The issue has sharpened this winter for a simple reason: money. The State Government's Regional Arts Fund, which supports digitisation projects across Victoria, closes its next funding round on August 15, 2026. Institutions that want to use those grants to clean up their collections need to have a plan in place before that date — not just for storing images, but for deciding which copies to keep, which to discard, and who owns the master file.

Why the Backlog Matters Now

Digital storage is not free. Estimates from the Public Record Office Victoria place average cloud storage costs for regional councils at between $4,000 and $12,000 a year depending on volume, and those figures climb sharply once collections pass the 500,000-file threshold. Several Bendigo institutions are approaching or have crossed that point. Duplicate images — often created when files are scanned multiple times, migrated across systems, or shared between departments without a central registry — can represent 20 to 40 percent of a collection's total footprint, according to sector guidance published by the Australian Society of Archivists in its 2024 digital stewardship framework.

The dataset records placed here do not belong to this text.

/-! ## Memories, the Yard, CRC -/

/-- Next states of memory errors, rebuilds and scrubs, default-target accesses, the CRC units and REFCLK, under R449 to R466
and R482, clause by clause. A corrected SRAM word is counted and reported; an uncorrectable one is poisoned, its bank
reported for fencing; a poisoned word read is counted, and aborts the undecided sheaf it served. HBM errors are reported on
their channel. A bank copy and a rebuild end. A scrub's corrected words count as corrected errors. The first default-target
access is held, all are counted and reported, until YRD_ERR_CLR. The Yard's bypass switches. The CRC unit takes INIT, feeds
of one, two and four bytes, and gives its RESULT. The scan engine starts the one request that waits; its answer is the
CRC-32C of the bytes read. REFCLK lost and back: the holder has stopped. Choices of the model that it rests on: log entries
9, 72, 113. -/
def Obligations.MemoryAndYardComplete : Prop :=
  -- an SRAM word corrected; uncorrectable, the bank is fenced and the word is poisoned until written; read again, counted
  (∀ (s : State) (m : MastId) (b w : Nat) (written : List Nat), b < 64 → w < 131072 →
    let d := s.dev.onMem m (fun x => { x with poison := x.poison.filter (fun p => !(p.1 == b && written.contains p.2)) })
    Answers (.sramEccError m b w .corrected none written) s ((d.count m 0xB028 32 16 1).report m 197 0 b (BitVec.ofNat 32 b) none) ∧
    Answers (.sramEccError m b w .uncorrectable none written) s ((d.onMem m (fun x =>
      { x with poison := if x.poison.contains (b, w) then x.poison else x.poison ++ [(b, w)] })).report m 196 3 b (BitVec.ofNat 32 b)
        (some ⟨.sram, b⟩)) ∧
    ((d.mast m).mem.poison.contains (b, w) = true →
      Answers (.sramEccError m b w .poisoned none written) s (d.count m 0xB028 48 16 1) ∧
      -- the operation that needed the word ends: the sheaf's before its strike is decided, or the descriptor's
      ∀ ring seq y, s.dev.holder = some m → (d.fab m).sheafs.find? (fun y => y.owner == some (ring, seq)) = some y → y.decided = false →
        Answers (.sramEccError m b w .poisoned (some (ring, seq)) written) s
          ((d.count m 0xB028 48 16 1).abortSheaf m y.key .memLost))) ∧
  (∀ (s : State) (m : MastId) (c : Nat) (a : BitVec 38), c < 32 →
    Answers (.hbmEccError m c a true) s (s.dev.report m (164 + c) 2 c (a.extractLsb' 6 32) (some ⟨.hbm, c⟩)) ∧
    Answers (.hbmEccError m c a false) s ((s.dev.count m 0xB028 0 32 1).report m (164 + c) 0 c (a.extractLsb' 6 32) none)) ∧
  (∀ (s : State) (m : MastId), Answers (.sramBankCopyDone m) s (s.dev.onMem m (fun x =>
      if x.copying.isNone then x else if x.restoring then { x with spareFor := none, copying := none, restoring := false }
      else { x with copying := none })) ∧
    Answers (.hbmRebuildDone m) s (s.dev.onMem m (fun x =>
      if x.rebuild then { x with nearOk := true, farOk := true, rebuild := false } else x))) ∧
  -- a scrub's corrected words are corrected errors
  (∀ (s : State) (m : MastId) (c b : Nat) (a : BitVec 38), c < 32 → b < 64 → Answers (.memoryScrub m [(c, a)] [b]) s
    ((((s.dev.count m 0xB028 0 32 1).report m (164 + c) 0 c (a.extractLsb' 6 32) none).count m 0xB028 32 16 1).report m 197 0 b
      (BitVec.ofNat 32 b) none)) ∧
  -- the first default-target access is held until YRD_ERR_CLR, later ones are only counted and reported
  (∀ (s : State) (m : MastId) (w : Bool) (k : Nat) (a : BitVec 38),
    let d := ((s.dev.emit (.yardError m k w)).report m 202 2 0 (a.setWidth 32) none).count m 0xB010 16 16 1
    (d.regF m 0xB010 5 1 = 1 → Answers (.defaultTargetAccess m k w a) s d) ∧
    (d.regF m 0xB010 5 1 = 0 → Answers (.defaultTargetAccess m k w a) s ((((d.setReg m 0xB008 (a.setWidth 64)).setRegF m 0xB010 0 4
      k).setRegF m 0xB010 4 1 (if w then 1 else 0)).setRegF m 0xB010 5 1 1))) ∧
  (∀ (s : State) (w : RegWr) (info : RegInfo), Writable s.dev 0xB018 w info → Answers (.yrdErrClr w) s
    (if fld (s.dev.written 0xB018 w info) 0 1 = 1 then (s.dev.setReg w.mast 0xB008 0).setRegF w.mast 0xB010 0 6 0 else s.dev)) ∧
  (∀ (s : State) (m : MastId) (b : Bool), Answers (.yardBypassSwitch m b) s (s.dev.onMem m (fun x => { x with bypass := !b }))) ∧
  -- the CRC unit
  (∀ (s : State) (m : MastId),
    Answers (.init m) s (s.dev.onMem m (fun x => { x with crc := 0xFFFFFFFF })) ∧
    (∀ v, Answers (.feedB m v) s (s.dev.onMem m (fun x => { x with crc := crcByte x.crc v }))) ∧
    (∀ v, Answers (.feedH m v) s (s.dev.onMem m (fun x =>
      { x with crc := crcByte (crcByte x.crc (v.extractLsb' 0 8)) (v.extractLsb' 8 8) }))) ∧
    (∀ v, Answers (.feedW m v) s (s.dev.onMem m (fun x =>
      let c := crcByte (crcByte (crcByte (crcByte x.crc (v.extractLsb' 0 8)) (v.extractLsb' 8 8)) (v.extractLsb' 16 8)) (v.extractLsb' 24 8)
      { x with crc := c }))) ∧
    Answers (.result m) s (s.dev.emit (.crc m ((s.dev.mast m).mem.crc ^^^ 0xFFFFFFFF)))) ∧
  -- the scan engine: one request at a time; its answer is the CRC of the bytes read
  (∀ (s : State) (m : MastId) (r : ScanReq), (s.dev.mast m).mem.scan = none → (s.dev.mast m).mem.scans = [r] →
    Answers (.crcScanStart m) s (s.dev.onMem m (fun x => { x with scan := some r, scans := [] }))) ∧
  (∀ (s : State) (m : MastId) (r : ScanReq) (l : List Byte), (s.dev.mast m).mem.scan = some r → l.length = r.len →
    Answers (.crcScanDone m l) s ((s.dev.onMem m (fun x => { x with scan := none })).emit (.crc m (crc32c l)))) ∧
  (∀ (s : State) (m : MastId), Answers (.refclkLoss m) s (s.dev.onBoot m (fun b => { b with refclk := false })) ∧
    ((s.dev.mast m).boot.refclk = false → Answers (.refclkReturn m) s
      ((s.dev.onBoot m (fun b => { b with refclk := true })).onPen m (fun p => { p with stopped := p.holder }))))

The problem is particularly acute for Aboriginal cultural heritage records. The Dja Dja Wurrung Clans Aboriginal Corporation, which holds custodial responsibilities across much of the Bendigo region, has been working with local councils to ensure that digitised cultural materials are not inadvertently duplicated across public databases — a process that carries both legal and cultural weight under Victoria's Aboriginal Heritage Act 2006. Getting the de-duplication process wrong in this space does not just waste storage money; it risks creating legally non-compliant records or stripping context from sensitive materials.

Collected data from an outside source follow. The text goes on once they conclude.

-- ==== Sys2Proof/Laws/Frame.lean ====
section
/-! SUPPORT. The clock of the block, its beat counter and its label, through every shared operation: only a beat boundary, a
step of the timebase and a reset change it. A lemma whose name ends in ' is for an operation that takes a continuation. -/

set_option linter.unusedTactic false
set_option linter.unreachableTactic false

namespace Sys2Proof.Machine

/-- The beat counter and the label of the beat. -/
def Dev.clock (d : Dev) : Nat × Stamp := (d.beat, d.now)

@[simp] theorem Dev.clock_mk (p : Part) (b : Nat) (n : Stamp) (f m : Mast) (t : Tbl Tile) (a : AlwaysOn) (i : Pins)
    (o : List Out) (k : Nat) (l : Option Nat) : (Dev.mk p b n f m t a i o k l).clock = (b, n) := rfl

@[simp] theorem Dev.clock_eta (d : Dev) : (d.beat, d.now) = d.clock := rfl

theorem Dev.clock_if {p : Prop} [Decidable p] {a b : Dev} {q : Nat × Stamp} (ha : a.clock = q) (hb : b.clock = q) :
    (if p then a else b).clock = q := by split <;> assumption

@[simp] theorem Dev.clock_setMast (d : Dev) (m : MastId) (x : Mast) : (d.setMast m x).clock = d.clock := by cases m <;> rfl

@[simp] theorem Dev.clock_setTile (d : Dev) (t : Nat) (x : Tile) : (d.setTile t x).clock = d.clock := rfl

theorem Dev.clock_each {α : Type} (f : α → Dev → Dev) (hf : ∀ x d, (f x d).clock = d.clock) (l : List α) :
    ∀ d : Dev, (d.each l f).clock = d.clock := by
  induction l with
  | nil => intro d; rfl
  | cons a r ih => intro d; exact (ih (f a d)).trans (hf a d)

theorem Dev.clock_each' {α : Type} {d : Dev} {f : α → Dev → Dev} {l : List α} {q : Nat × Stamp}
    (hf : ∀ x d, (f x d).clock = d.clock) (h : d.clock = q) : (d.each l f).clock = q := (Dev.clock_each f hf l d).trans h

theorem Dev.clock_act' {d : Dev} {f : MastId → Dev} {q : Nat × Stamp} (hf : ∀ m, (f m).clock = q) (h : d.clock = q) :
    (d.act f).clock = q := by
  unfold Dev.act; split
  · exact h
  · exact hf _

theorem Dev.clock_when' {d : Dev} {b : Bool} {f : Dev → Dev} {q : Nat × Stamp} (hf : ∀ d, (f d).clock = d.clock)
    (h : d.clock = q) : (d.when b f).clock = q := by
  unfold Dev.when; split
  · exact (hf d).trans h
  · exact h

theorem Dev.clock_foldl' {α : Type} {f : Dev → α → Dev} {l : List α} (hf : ∀ d x, (f d x).clock = d.clock) :
    ∀ {d : Dev} {q : Nat × Stamp}, d.clock = q → (l.foldl f d).clock = q := by
  induction l with
  | nil => intro d q h; exact h
  | cons a r ih => intro d q h; exact ih ((hf d a).trans h)

@[simp] theorem Dev.clock_onMast (d : Dev) (m : MastId) (f : Mast → Mast) : (d.onMast m f).clock = d.clock := by simp [Dev.onMast]

@[simp] theorem Dev.clock_onTile (d : Dev) (t : Nat) (f : Tile → Tile) : (d.onTile t f).clock = d.clock := by simp [Dev.onTile]

@[simp] theorem Dev.clock_onTiles (d : Dev) (ts : List Nat) (f : Nat → Tile → Tile) : (d.onTiles ts f).clock = d.clock := by
  unfold Dev.onTiles
  exact Dev.clock_foldl' (by intros; simp) (by simp)

@[simp] theorem Dev.clock_onCell (d : Dev) (c : Nat) (f : Cell → Cell) : (d.onCell c f).clock = d.clock := by simp [Dev.onCell]

@[simp] theorem Dev.clock_emit (d : Dev) (o : Out) : (d.emit o).clock = d.clock := by simp [Dev.emit]

theorem Dev.clock_drawNat' {d : Dev} {k : Nat → Dev → Dev} {q : Nat × Stamp} (hk : ∀ a0 d, (k a0 d).clock = d.clock)
    (h : d.clock = q) : (d.drawNat k).clock = q := by
  subst h
  simp [Dev.drawNat, hk]

theorem Dev.clock_drawReg' {d : Dev} {k : Reg64 → Dev → Dev} {q : Nat × Stamp} (hk : ∀ a0 d, (k a0 d).clock = d.clock)
    (h : d.clock = q) : (d.drawReg k).clock = q := by
  subst h
  simp [Dev.drawReg, hk]

theorem Dev.clock_drawBool' {d : Dev} {k : Bool → Dev → Dev} {q : Nat × Stamp} (hk : ∀ a0 d, (k a0 d).clock = d.clock)
    (h : d.clock = q) : (d.drawBool k).clock = q := by
  subst h
  simp [Dev.drawBool, hk]

@[simp] theorem Dev.clock_setReg (d : Dev) (m : MastId) (off : Nat) (v : Reg64) : (d.setReg m off v).clock = d.clock := by simp [Dev.setReg]

@[simp] theorem Dev.clock_setRegF (d : Dev) (m : MastId) (off lo w v : Nat) : (d.setRegF m off lo w v).clock = d.clock := by simp [Dev.setRegF]

@[simp] theorem Dev.clock_flag (d : Dev) (m : MastId) (off b : Nat) : (d.flag m off b).clock = d.clock := by simp [Dev.flag]

@[simp] theorem Dev.clock_count (d : Dev) (m : MastId) (off lo w k : Nat) : (d.count m off lo w k).clock = d.clock := by simp [Dev.count]

theorem Dev.clock_wrBits' {d : Dev} {info : RegInfo} {w : RegWr} {k : RegWr → Dev → Dev} {q : Nat × Stamp} (hk : ∀ a0 d, (k a0 d).clock = d.clock)
    (h : d.clock = q) : (d.wrBits info w k).clock = q := by
  subst h
  unfold Dev.wrBits
  repeat' first
    | with_reducible rfl | (simp [hk]; done) | assumption | refine Dev.clock_if ?_ ?_ | refine Dev.clock_drawReg' ?_ ?_
    | split | (intro _) | simp [hk]

@[simp] theorem Dev.clock_mirrorClear (d : Dev) (m : MastId) (off : Nat) (bits : Reg64) :
    (d.mirrorClear m off bits).clock = d.clock := by
  unfold Dev.mirrorClear
  split <;> simp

The Decisions That Can't Be Deferred

Three choices are sitting on desks across Bendigo right now. First, institutions need to decide whether to run de-duplication algorithmically — using software that identifies pixel-identical or near-identical files — or manually, which is slower but catches cases where two images look the same but carry different metadata, provenance notes or rights information. La Trobe University's Bendigo campus, which houses a media and communications faculty on Edwards Road, has offered technical advisory support to local councils on exactly this kind of workflow question, though no formal agreement has been publicly announced.

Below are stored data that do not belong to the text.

/-- What latching reads and writes of a mast, with who holds the pennant and the tiles. -/
structure LatchView where
  holder : Bool
  regs : Tbl Reg64
  eff : Tbl Reg64
  tiles : Tbl Tile

def Dev.latchView (d : Dev) (k : MastId) : LatchView := ⟨(d.mast k).pen.holder, (d.mast k).regs, (d.mast k).eff, d.tiles⟩

/-- The view once the accepted register values are in force. -/
def LatchView.latched (v : LatchView) : LatchView := { v with eff := v.regs }

theorem Dev.latchView_onMast {f : Mast → Mast}
    (hf : ∀ x, (f x).pen.holder = x.pen.holder ∧ (f x).regs = x.regs ∧ (f x).eff = x.eff) (d : Dev) (m k : MastId) :
    (d.onMast m f).latchView k = d.latchView k := by
  cases m <;> cases k <;> simp [Dev.latchView, Dev.onMast, Dev.setMast, Dev.mast, hf]

@[simp] theorem Dev.latchView_dropCopy (d : Dev) (m k : MastId) (c : Nat) : (d.dropCopy m c).latchView k = d.latchView k := by
  simp [Dev.dropCopy, Dev.onGln, Dev.latchView_onMast]

@[simp] theorem Dev.latchView_channelsBack (d : Dev) (m k : MastId) : (d.channelsBack m).latchView k = d.latchView k := by
  unfold Dev.channelsBack
  rw [Dev.latchView_onMast (by simp)]
  generalize (d.mast m).mem.returning = l
  induction l generalizing d with
  | nil => rfl
  | cons c r ih => exact (ih (d.dropCopy m c)).trans (d.latchView_dropCopy m k c)

theorem Dev.holder_eq_none_of_latchView {d e : Dev} (h : ∀ k, d.latchView k = e.latchView k) (he : e.holder = none) :
    d.holder = none :=
  Dev.holder_eq_none.mpr fun k => (congrArg LatchView.holder (h k)).trans (Dev.holder_eq_none.mp he k)

/-- Where no mast serves, latching puts the accepted values in force and programs the counters. -/
theorem Dev.latchMast_of_no_holder {d : Dev} (h : d.holder = none) (m : MastId) :
    d.latchMast m = (d.onMast m Mast.latch).onEg m Egress.reprogram := by
  have hs : ((d.onMast m Mast.latch).onEg m Egress.reprogram).serving = none := by
    refine Dev.serving_of_no_holder (Dev.holder_eq_none.mpr fun k => ?_)
    have hk := Dev.holder_eq_none.mp h k
    cases m <;> cases k <;> exact hk
  simp [Dev.latchMast, hs]

theorem Dev.latchView_latchMast {d : Dev} (h : d.holder = none) (m k : MastId) :
    (d.latchMast m).latchView k = if k = m then (d.latchView k).latched else d.latchView k := by
  rw [Dev.latchMast_of_no_holder h, Dev.onEg, Dev.latchView_onMast (by simp)]
  cases m <;> cases k <;> rfl

theorem Dev.holder_latchMast_of_no_holder {d : Dev} (h : d.holder = none) (m : MastId) : (d.latchMast m).holder = none := by
  refine Dev.holder_eq_none.mpr fun k => ?_
  have hk : ((d.latchMast m).latchView k).holder = (d.latchView k).holder := by
    rw [Dev.latchView_latchMast h]
    split <;> rfl
  exact hk.trans (Dev.holder_eq_none.mp h k)

/-- With no holder the first part of a watch boundary latches both masts and no more. -/
theorem Dev.watchLatch_of_no_holder {d : Dev} (h : d.holder = none) :
    d.watchLatch.holder = none ∧ ∀ k, d.watchLatch.latchView k = (d.latchView k).latched := by
  have hmark : ({ d with lastWatch := some d.beat } : Dev).holder = none := h
  have hfore := Dev.holder_latchMast_of_no_holder hmark .fore
  have hmain := Dev.holder_latchMast_of_no_holder hfore .main
  have hback : ∀ e : Dev, e.holder = none → ((e.channelsBack .fore).channelsBack .main).judgeProtect =
      (e.channelsBack .fore).channelsBack .main := fun e he =>
    Dev.judgeProtect_of_no_holder (Dev.holder_eq_none_of_latchView (e := e) (by simp) he)
  have hlatch : d.watchLatch = (((({ d with lastWatch := some d.beat } : Dev).latchMast .fore).latchMast .main).channelsBack
      .fore).channelsBack .main := by
    rw [← hback _ hmain]
    simp only [Dev.watchLatch, Dev.act_of_none (Dev.serving_of_no_holder hmark)]
  rw [hlatch]
  refine ⟨Dev.holder_eq_none_of_latchView (by simp) hmain, fun k => ?_⟩
  rw [Dev.latchView_channelsBack, Dev.latchView_channelsBack, Dev.latchView_latchMast hfore, Dev.latchView_latchMast hmark]
  cases k <;> rfl

theorem Dev.aliveTiles_congr {d e : Dev} (h : d.tiles = e.tiles) : d.aliveTiles = e.aliveTiles := by
  simp [Dev.aliveTiles, Dev.tile, h]

/-- With no holder and no tile alive a watch boundary puts every accepted register value in force (R491). -/
theorem Dev.eff_watch_of_idle {d : Dev} (h : d.holder = none) (hidle : d.aliveTiles = []) (v : List Nat) (c : List (Nat × Nat))
    (l : List Nat) (k : MastId) : ((d.watchLatch.watchWork v c l).mast k).eff = (d.mast k).regs := by
  obtain ⟨hholder, hview⟩ := Dev.watchLatch_of_no_holder h
  have htiles : d.watchLatch.tiles = d.tiles := congrArg LatchView.tiles (hview k)
  rw [Dev.watchWork_of_idle hholder ((Dev.aliveTiles_congr htiles).trans hidle)]
  exact congrArg LatchView.eff (hview k)

/-! ## Register reads -/

theorem Dev.readReg_of_barUp {d : Dev} {m : MastId} {off : Nat} {i : RegInfo} (hup : d.barUp m = true)
    (hinfo : regInfo off = some i) (hoff : off ≠ 0x5010) (h : Half) :
    d.readReg m off h =
      let e := d.emit (.regRead m off (d.regValue m off &&& halfMask h))
      if i.rc = 0 then e else e.setReg m off (e.reg m off &&& ~~~ (i.rc &&& halfMask h)) := by
  simp [Dev.readReg, Dev.readRegAt, hup, hinfo, hoff]

/-- R329: a read of TIM_NOW_S latches the nanoseconds it is given, and no rc field is in it. -/
theorem Dev.readRegAt_timNowS {d : Dev} {m : MastId} (hup : d.barUp m = true) (ns : Nat) :
    d.readRegAt m 0x5010 .whole ns = (d.emit (.regRead m 0x5010 (d.regValue m 0x5010 &&& halfMask .whole))).onTim m
      (fun t => { t with latchNs := ns }) := by
  simp [Dev.readRegAt, hup, regInfo, Dev.onTim]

Second, organisations need to settle on a master file standard. TIFF files at 600 DPI are the current benchmark for archival-quality images under the National Archives of Australia's digital preservation policy, but many institutions in regional Victoria still hold large volumes of JPEG-only collections from early 2000s digitisation drives. Choosing a master standard now determines what gets migrated and what gets flagged for re-scanning.

Third — and most politically fraught — is the question of who controls the consolidated master collection when multiple organisations contributed to building it. The Bendigo Art Gallery's permanent collection includes works photographed by both council staff and external contractors over a period of more than 20 years. Ownership of the resulting image files has not always been clearly documented.

The August 15 Regional Arts Fund deadline gives institutions roughly six weeks to assemble a coherent proposal. Those that arrive at that date without a de-duplication policy risk having grant assessors question whether the organisation can manage a new digitisation project responsibly. The Mundy Street archives centre and the View Street gallery have both indicated to council working groups that they intend to submit applications, according to agenda papers from the June 2026 City of Greater Bendigo ordinary meeting. Whether they apply jointly or separately will signal a great deal about how seriously local institutions are taking the coordination problem at the centre of this debate.